11. We would now indicate briefly the evidence led by the appellant on the question about the valid execution of the will. We have already mentioned that the two attesting witnesses, the scribe and the appellant himself have given evidence in support of the will. Mr. Krishnamurthy Rao (P. W. 1) was a medical officer to the Mysore Sugar Company, Mandya, and he knew the Junior Kulbagal who was working as a Cane Superintendent in the said factory. This witness was called by Kalbagal to attest the will and so he went to his house and saw that Lakshmamma was lying in her bed since she had an attack of paralysis on her left side. According to the witness her mind was clear and he attested the will after ascertaining from her that the document had received her approval. The witness was cross-examined in regard to his statement that he had treated Lakshmamma and it was brought out in his answers that though she may have been under his treatment for about a week he could not say if her name found a place in the hospital register. He, however, added that even patients who are treated in their houses would be mentioned in the hospital register if they come and take medicine from the hospital. The witness admitted that the will was not written in his presence and that it was already written before he went to attest it. When the witness was asked about the details of his signature on the will he gave answers which showed that he did not have any clear recollection as to what happened on that date. First he stated that he had put one signature but ultimately admitted that he had signed twice, once while he attested the will and also when the Sub-Registrar registered it in his presence. In fact some of his answers suggest that the witness did not even remember that he was present when the Sub. Registrar arrived and registered the document. The witness stated that the will was read in his presence but he did not know if the whole was read or only a few portions of it.

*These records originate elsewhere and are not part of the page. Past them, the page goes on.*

/-- Shutter `i` has the demand and the motion, and the change `f`. -/
def demanding (i : Nat) (m : Motion) (d : DemandDir) (c : DemandClass) (st : DemandStatus) (f : Shutter → Shutter)
    (s : State) : State :=
  let x : Demand := { dir := d, cls := c, status := st, placedAt := 0, placedSeq := 0, single := false }
  { s with shutters := s.shutters.put i (f { Shutter.idle with motion := m, demand := some x }) }

/-- Bridge `b` is in the state, connected to the shutter. -/
def bridge (b : Nat) (st : BridgeState) (i : Option Nat) (s : State) : State :=
  { s with bridges := { s.bridges with units := s.bridges.units.put b { Bridge.idle with st, shutter := i } } }

/-- Zone `z` is enabled with reporting floor 4 and the default values (section 3.2) and in the state, and its channel is
converted next. -/
def zone (z : Nat) (st : ZoneState) (s : State) : State :=
  let d : ZoneDef := { enable := true, floor := 4, t1 := 100, t2 := 420, t3 := 900, h := 12, k := 3 }
  { s with
    cfg := { s.cfg with zones := s.cfg.zones.put z d }
    fire := { s.fire with zones := s.fire.zones.put z { st, run := none, latest := none }, channel := z } }

/-- The confirmation run of zone `z`. -/
def zoneRun (z : Nat) (r : Option (Band × Nat)) (s : State) : State :=
  { s with fire := { s.fire with zones := s.fire.zones.put z { zoneAt s z with run := r } } }

/-- The fire latch is set with the alarmed set. -/
def latched (a : Set8) (s : State) : State := { s with fire := { s.fire with latch := true, alarmed := a } }

/-- The codes 4 and 7 and the stations 10 and 11 of the worked case of section 6.10. -/
def belled : State :=
  { State.reset with cfg := { defaultSettings with
    codes :=
      ((Tab.fill 16 none).put 4 (some { groups := [2, 1], urgency := 1, maxRepeats := 1, interval := 60 })).put 7
        (some { groups := [3], urgency := 2, maxRepeats := 0, interval := 30 })
    stations := ((Tab.fill 48 none).put 10 (some { line := 2, code := 4 })).put 11 (some { line := 2, code := 7 }) } }

/-- A call. -/
def aCall (o : Origin) (c : Nat) (st : CallState) (n : Nat) (due : Option Nat) : Call :=
  { origin := o, code := c, urgency := 1, st, repeats := n, due, dueTaken := false, raisedAt := 0, raisedSeq := 0 }

/-- Line 2 has the record. -/
def line (x : Line) (s : State) : State := { s with bells := { s.bells with lines := s.bells.lines.put 2 x } }

/-- The phrases 3 (READY, 5000 bytes on pages 1 and 7), 5 (LOADING, 4100 of 4096 + 100 bytes on pages 2 and 4) and 6
(READY, 300 bytes on page 3). -/
def phrased (s : State) : State :=
  { s with phrases := { State.reset.phrases with
    phrases := (((Tab.fill 64 .empty).put 3 (.ready 5000 0)).put 5 (.loading 4196 4000)).put 6 (.ready 300 0)
    owners :=
      (((((Tab.fill 256 none).put 1 (some 3)).put 7 (some 3)).put 2 (some 5)).put 4 (some 5)).put 3 (some 6) } }

/-- A step table with the steps in the slots given. -/
def stepped (xs : List (Nat × ClosingStep)) (s : State) : State :=
  { s with
    cfg := { s.cfg with
      steps := xs.foldl (fun t p => t.put p.1 (some p.2)) (Tab.fill 16 none)
      times := Tab.make 7 (fun d => if d < 6 then some 1080 else none) }
    clock := { isSet := true, seconds := 64350, weekday := 3, tickDue := 1000 } }

/-- The programme is in the state, on slot `k` of the clock's day. -/
def programme (st : ProgState) (k : Nat) (s : State) : State :=
  { s with prog := { s.prog with
    st, day := some s.clock.weekday, reference := 64800, next := some k
    hold := if st = .held then some 5000 else none } }

/-! ### Terms the well-formedness check refuses -/

/-- R194, section 11.4: a value that its field of whole bytes cannot hold. -/
theorem test_wf_values :
    [Instr.fetchEvents 0 256, .clearFaults 0 256 .all, .clearFaults 0 0 (.one 255), .setLinkRate 0 16777216,
      .defineLoop 0 256 2 4, .defineLoop 0 6 256 4, .defineLoop 0 6 2 256, .defineOpening 0 256 0 0 0,
      .defineOpening 0 0 65536 0 0, .defineOpening 0 0 0 256 0, .defineOpening 0 0 0 0 256, .loopStop 0 256,
      .landingLockout 0 (.one 255) 0, .landingLockout 0 .all 256, .queryLanding 0 (.one 255), .shutterClose 0 256 .all,
      .shutterClose 0 0 (.one 255), .shutterOpen 0 256 .all, .shutterOpen 0 0 (.one 255), .shutterTest 0 256,
      .queryShutter 0 (.one 255), .bellRing 0 (.one 255) 0, .bellRing 0 .all 256, .bellAnswer 0 (.one 255) 0,
      .bellAnswer 0 .all 256, .bellSilence 0 (.one 255), .queryBellLine 0 (.one 255) 0, .queryBellLine 0 .all 256,
      .phraseOpen 0 256 1, .phraseOpen 0 0 16777216, .phraseClose 0 256, .phraseDelete 0 256, .queryPhrases 0 256,
      .announceCancel 0 256, .setClock 0 16777216 0, .setClock 0 0 256, .closingDelay 0 256, .queryClosing 0 256,
      .callDueTime 0 .link 16].all (fun i => !i.wf) = true := by decide +kernel

/-- Sections 6.1, 7.3, 8.4 and 9.2: a list, a data length or an optional value that its frame cannot hold. -/
theorem test_wf_lists :
    [Instr.defineCode 0 256 [1] 0 none, .defineCode 0 0 (List.replicate 200 1) 0 none, .defineCode 0 0 [256] 0 none,
      .defineCode 0 0 [1] 256 none, .defineCode 0 0 [1] 0 (some (256, 0)), .defineCode 0 0 [1] 0 (some (0, 65536)),
      .defineStation 0 256 0 none, .defineStation 0 0 256 none, .defineStation 0 0 1 (some (256, 0)),
      .defineStation 0 0 1 (some (0, 256)), .defineStation 0 0 1 none, .defineStation 0 0 0 (some (0, 0)),
      .phraseData 0 256 0 [], .phraseData 0 0 16777216 [], .phraseData 0 0 0 (List.replicate 234 0#8),
      .defineEvacuation 0 [256], .defineEvacuation 0 (List.replicate 200 0), .announce 0 0#8 [256] 0,
      .announce 0 0#8 [] 256, .defineClosingTimes 0 [none],
      .defineClosingTimes 0 (List.replicate 7 (some 65535))].all (fun i => !i.wf) = true := by decide +kernel

/-- Sections 2.2, 3.2, 4.1, 5.9, 6.8: one value of a record that its field cannot hold. -/
theorem test_wf_records :
    ([{ defaultTiming with pTol := 256 }, { defaultTiming with standstill := 65536 }, { defaultTiming with tMin := 65536 },
        { defaultTiming with tMax := 65536 }, { defaultTiming with tStart := 65536 }, { defaultTiming with tNom := 65536 },
        { defaultTiming with tcMin := 65536 }, { defaultTiming with tcMax := 16777216 }, { defaultTiming with decel := 256 },
        { defaultTiming with rDrain := 256 }, { defaultTiming with drainNormal := 65536 },
        { defaultTiming with drainFire := 65536 }, { defaultTiming with creepLimit := 256 },
        { defaultTiming with creepDelay := 256 }, { defaultTiming with creepStop := 256 }] : List LoopTiming).all
          (fun v => !(Instr.defineLoopTiming 0 v).wf) = true ∧
    ([⟨256, 0, 0, 0, 0, 0, 0⟩, ⟨0, 256, 0, 0, 0, 0, 0⟩, ⟨0, 0, 65536, 0, 0, 0, 0⟩, ⟨0, 0, 0, 65536, 0, 0, 0⟩,
        ⟨0, 0, 0, 0, 65536, 0, 0⟩, ⟨0, 0, 0, 0, 0, 256, 0⟩, ⟨0, 0, 0, 0, 0, 0, 256⟩] : List ZoneReq).all
          (fun v => !(Instr.defineZone 0 0 v).wf) = true ∧ (Instr.defineZone 0 256 default).wf = false ∧
    ([⟨256, 0, none, 0#8, 0#8, 0, 0, 0, 0, 0, 0⟩, ⟨0, 256, none, 0#8, 0#8, 0, 0, 0, 0, 0, 0⟩,
        ⟨0, 0, some 255, 0#8, 0#8, 0, 0, 0, 0, 0, 0⟩, ⟨0, 0, none, 0#8, 0#8, 256, 0, 0, 0, 0, 0⟩,
        ⟨0, 0, none, 0#8, 0#8, 0, 256, 0, 0, 0, 0⟩, ⟨0, 0, none, 0#8, 0#8, 0, 0, 256, 0, 0, 0⟩,
        ⟨0, 0, none, 0#8, 0#8, 0, 0, 0, 256, 0, 0⟩, ⟨0, 0, none, 0#8, 0#8, 0, 0, 0, 0, 256, 0⟩,
        ⟨0, 0, none, 0#8, 0#8, 0, 0, 0, 0, 0, 256⟩] : List ShutterReq).all
          (fun v => !(Instr.defineShutter 0 0 v).wf) = true ∧ (Instr.defineShutter 0 256 default).wf = false ∧
    ([⟨256, 0, 0, 0, 0⟩, ⟨0, 65536, 0, 0, 0⟩, ⟨0, 0, 256, 0, 0⟩, ⟨0, 0, 0, 65536, 0⟩, ⟨0, 0, 0, 0, 65536⟩] :
        List BridgeParams).all (fun v => !(Instr.defineBridges 0 v).wf) = true ∧
    ([⟨256, 0, 0, 0, 0⟩, ⟨0, 65536, 0, 0, 0⟩, ⟨0, 0, 65536, 0, 0⟩, ⟨0, 0, 0, 65536, 0⟩, ⟨0, 0, 0, 0, 65536⟩] :
        List BellTiming).all (fun v => !(Instr.defineBellTiming 0 v).wf) = true := by decide +kernel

12. The next attesting witness is Narasimha Iyengar (P. W. 2), He was employed in Mandya Sugar Company Distillery. According to him the will was written in his presence and Lakshmamma put her signature on it also in his presence. In cross-examination, however, it appeared that his statement that he was present when the will was written may not be accurate. He did not know whether there was any draft already prepared and he saw none. According to him, after the will was written the appellant read out the will to Lakshmamma but according to the appellant the will was read out by the scribe. He stated that after the will was attested both he and P.W. 1 left the place but it is clear that P. W. 1 was present at the time of registration. The witness even did not know whether Lakshmamma had any attack of paralysis. The evidence of the scribe (P. W. 3) and of the appellant (P. W. 7) clearly negatived Mr. Iyengar’s statement that he was present at the time the will was written. The evidence of both the scribe and the appellant unmistakably shows that Mr. Iyengar was not present when the will was written.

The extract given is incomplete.